Anne was helpless. A hood blinded her and her hands were painfully bound. The sweet, putrid smell of the hood was overpowering. Its coarse weave caused her to itch everywhere it chaffed her skin. She endeavoured to think neither of the physical discomfort, nor the uses it had been put to in its past. As if the hood was not enough of a trial, she sat in a hard chair. This combined with her blindness and the swaying of the ship made her sick to her stomach.

There were the usual sounds above on the deck, muffled further through the hood. She heard voices as well, but could not say how many or from where they came.

A sudden sharp noise made her jump. She feared someone had entered. The man who had brought her to the room had told her to stay put. Soon after, the door had slammed, but she now wondered if he had ever left her. If every action was meant to inspire fear, the tactic was working wonderfully.

Anne decided to risk removing the hood.

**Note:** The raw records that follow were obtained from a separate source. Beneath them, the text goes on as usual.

/-- The word of `a`'s block at offset `j`, as a miss reads it. -/
theorem Cache.fetchBlock_get (c : Cache) (m : Memory) (a : Nat) {j : Nat} (hj : j < c.blockSize) :
    (c.fetchBlock m a)[j]? = some (memRead m (c.blockBase a + j)) := by
  simp [Cache.fetchBlock, hj]

/-- R68: a miss returns the word of Memory, whatever the cache held. -/
theorem Cache.Shaped.read_of_miss (h : c.Shaped) (m : Memory) {a : Nat} (hm : c.isHit a = false) :
    (c.read m a).1 = memRead m a := by
  unfold Cache.read Cache.wordAt
  rw [h.access_miss_lineAt m hm, Cache.access_offset, List.getD_eq_getElem?_getD, c.fetchBlock_get m a (h.offset_lt a),
    ← c.mappedAddress_base, c.mappedAddress_self]
  rfl

/-- R68: a hit returns the line's copy and Memory is not consulted. -/
theorem Cache.read_of_hit (c : Cache) (m : Memory) {a : Nat} (hm : c.isHit a = true) : (c.read m a).1 = c.wordAt a := by
  unfold Cache.read Cache.wordAt
  rw [c.access_hit_lineAt m hm, Cache.access_offset]

/-- R83: in a coherent cache a hit holds the word of Memory. -/
theorem Coherent.wordAt (hc : Coherent c m) (h : c.Shaped) {a : Nat} (hit : c.isHit a = true) :
    c.wordAt a = memRead m a := by
  obtain ⟨hv, ht⟩ := (c.isHit_iff a).1 hit
  rw [h.lineAt_eq a] at hv ht
  have := hc _ (h.lineIndex_lt a) hv _ (h.offset_lt a)
  rw [ht, c.mappedAddress_self] at this
  rw [Cache.wordAt, h.lineAt_eq a, List.getD_eq_getElem?_getD, this]
  rfl

/-- R83: a read through a coherent cache returns the word of Memory, hit or miss. -/
theorem Coherent.read (hc : Coherent c m) (h : c.Shaped) (a : Nat) : (c.read m a).1 = memRead m a := by
  cases hit : c.isHit a
  · exact h.read_of_miss m hit
  · rw [c.read_of_hit m hit]; exact hc.wordAt h hit

/-- R83: an access keeps a coherent cache coherent. -/
theorem Coherent.access (hc : Coherent c m) (a : Nat) : Coherent (c.access m a) m := by
  rcases c.access_cases m a with ⟨-, e⟩ | ⟨-, e⟩
  · rw [e]; exact hc
  · intro i hi hv j hj
    have hi' : i < c.lines.length := by simpa using hi
    have hj' : j < c.blockSize := by simpa using hj
    have hmap : ∀ t, (c.access m a).mappedAddress i t j = c.mappedAddress i t j := by
      intro t; simp [Cache.mappedAddress]
    rw [hmap]
    by_cases hia : i = c.lineIndex a
    · subst hia
      have hl : (c.access m a).lines[c.lineIndex a] =
          { valid := true, tag := c.tagOf a, dirty := (c.lineAt a).dirty, block := c.fetchBlock m a } := by
        simp [e]
      rw [hl, c.mappedAddress_base]
      exact c.fetchBlock_get m a hj'
    · have hl : (c.access m a).lines[i] = c.lines[i] := by
        have := c.access_other m a hia
        rw [List.getElem?_eq_getElem hi, List.getElem?_eq_getElem hi'] at this
        exact Option.some.inj this
      rw [hl] at hv ⊢
      exact hc i hi' hv j hj'

theorem Cache.Shaped.setWordAt_lineAt (h : c.Shaped) (a : Nat) (v : Word) :
    (c.setWordAt a v).lineAt a = { c.lineAt a with block := (c.lineAt a).block.set (c.offset a) v } := by
  have hi := h.lineIndex_lt a
  rw [(h.setWordAt a v).lineAt_eq a]
  simp only [Cache.setWordAt_lineIndex]
  simp [Cache.setWordAt]

/-- R69, R72: the word just set is the word found. -/
theorem Cache.Shaped.setWordAt_wordAt (h : c.Shaped) (a : Nat) (v : Word) : (c.setWordAt a v).wordAt a = v := by
  have hb := h.blocks _ (h.lineAt_mem a)
  have ho := h.offset_lt a
  rw [Cache.wordAt, h.setWordAt_lineAt, Cache.setWordAt_offset, List.getD_eq_getElem?_getD]
  simp [hb, ho]

theorem Cache.Shaped.setWordAt_isHit (h : c.Shaped) {a : Nat} (v : Word) (hit : c.isHit a = true) :
    (c.setWordAt a v).isHit a = true := by
  rw [Cache.isHit_iff, h.setWordAt_lineAt, Cache.setWordAt_tagOf]
  exact (c.isHit_iff a).1 hit

/-- R69, R83: setting one word in the line that holds its block and in Memory keeps a coherent cache coherent. -/
theorem Coherent.setWordAt (hc : Coherent c m) (h : c.Shaped) (hm : m.wf) {a : Nat} (ha : a < memWords)
    (hit : c.isHit a = true) (v : Word) : Coherent (c.setWordAt a v) (memWrite m a v) := by
  intro i hi hv j hj
  have hi' : i < c.lines.length := by simpa using hi
  have hj' : j < c.blockSize := by simpa using hj
  have hmap : ∀ t, (c.setWordAt a v).mappedAddress i t j = c.mappedAddress i t j := by
    intro t; simp [Cache.mappedAddress]
  rw [hmap]
  by_cases hia : i = c.lineIndex a
  · subst hia
    have hl : (c.setWordAt a v).lines[c.lineIndex a] =
        { c.lineAt a with block := (c.lineAt a).block.set (c.offset a) v } := by
      simp [Cache.setWordAt]
    obtain ⟨hva, hta⟩ := (c.isHit_iff a).1 hit
    have hb := h.blocks _ (h.lineAt_mem a)
    rw [hl]
    simp only [hta, c.mappedAddress_base]
    by_cases hjo : j = c.offset a
    · subst hjo
      rw [← c.mappedAddress_base, c.mappedAddress_self, memRead_memWrite_self hm ha]
      simp [hb, hj']
    · rw [List.getElem?_set_ne (Ne.symm hjo), memRead_memWrite_of_ne hm]
      · have := hc _ (h.lineIndex_lt a) (by rw [← h.lineAt_eq a]; exact hva) j hj'
        rwa [← h.lineAt_eq a, hta, c.mappedAddress_base] at this
      · intro heq
        exact hjo (c.mappedAddress_inj (h.lineIndex_lt a) hj' (by rw [c.mappedAddress_base]; exact heq)).2.2
  · have hl : (c.setWordAt a v).lines[i] = c.lines[i] := by
      simp [Cache.setWordAt, Ne.symm hia]
    rw [hl] at hv ⊢
    rw [memRead_memWrite_of_ne hm]
    · exact hc i hi' hv j hj'
    · intro heq
      exact hia (c.mappedAddress_inj hi' hj' heq).1

/-- R69, R83: a write through a coherent cache keeps it coherent. -/
theorem Coherent.write (hc : Coherent c m) (h : c.Shaped) (hm : m.wf) {a : Nat} (ha : a < memWords) (v : Word) :
    Coherent (c.write m a v).1 (c.write m a v).2 :=
  (hc.access a).setWordAt (h.access m a) hm ha (h.access_isHit m a) v

theorem Coherent.flushAll (hc : Coherent c m) : Coherent c.flushAll m := hc

/-- R35: an empty cache is coherent with any Memory. -/
theorem Coherent.empty (p : CacheParams) (m : Memory) : Coherent (Cache.empty p) m := by
  intro i hi hv
  have : (Cache.empty p).lines[i] = CacheLine.invalid p.blockSize := by simp [Cache.empty]
  rw [this] at hv
  cases hv

/-- R68: after a write the same address reads back the value, with no look at Memory. -/
theorem Cache.Shaped.read_write (h : c.Shaped) (m m' : Memory) (a : Nat) (v : Word) :
    ((c.write m a v).1.read m' a).1 = v := by
  have hs := h.access m a
  unfold Cache.write
  rw [Cache.read_of_hit _ _ (hs.setWordAt_isHit v (h.access_isHit m a)), hs.setWordAt_wordAt]

end Kept

end Sys2Proof.Machine
end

The attempt failed miserably when no matter how she struggled, she could not reach the knot with her bound hands.

Her worst fear was that no one would ever come to free her.

Visions of being trapped in the hood forever tormented her. Particularly thoughts of water rising around her consumed her thoughts.

Breathing was suddenly difficult and her hands begin to shake. She stood and tried to orient herself.

The door slammed hard once again. “And where do you think you’re going?”

The deep voice surprised her. She brushed against something and was startled again. To her embarrassment, she squeaked like a frightened mouse. She began to fall and blindly flailed to steady herself.

Strong hands took her, one by the waist, and the other by the hands. The person held her like this for a long moment. Anne feared what he might be contemplating. In the midst of these scattered fears, he released her hands. Something scraped on the floor and he placed her in a chair.

She could feel him standing directly in front of her. His feet were on either side of hers, his legs pressing against her knees. It was eternity before he ordered, “Stand up.”

The agony of the hood seemed nothing now. Fearsome thoughts of what awaited filled her mind. Her breath quickened and her hands began to shake even more. He was too close. She could not help brushing against him. Why had he seated her? What sort of evil heart induced him to toy with her, to humiliate her in this intimate manner? There was nothing to do but comply. With as much dignity as she could muster, she tried to stand, but lurched.

He again caught her.

Anne held her bound hands up between them, but still, there was no escaping the warmth of his body. “Please, sir, please remove this hood. I can’t breathe. Please.” She despised the sound of her own small, bleating voice. Her hands twisted and groped blindly. The thought of a man capable of such cruelties, smirking and taking pleasure at the sight of her struggles was embarrassing.

His large, cool hands took possession of hers. The grasp was hard at first and then slackened. There was a little tug and the coarse rope fell free. He now held her hands between his own. He lightly caressed the side of her right hand. She imagined if she jerked her hands from his she could run free. This thought was soon followed by the certain knowledge she was only deluding herself.

The man did nothing for a moment. The torture built when he pulled her even closer. She tried to jerk away only to stumble against the chair. He pulled her slowly back to himself.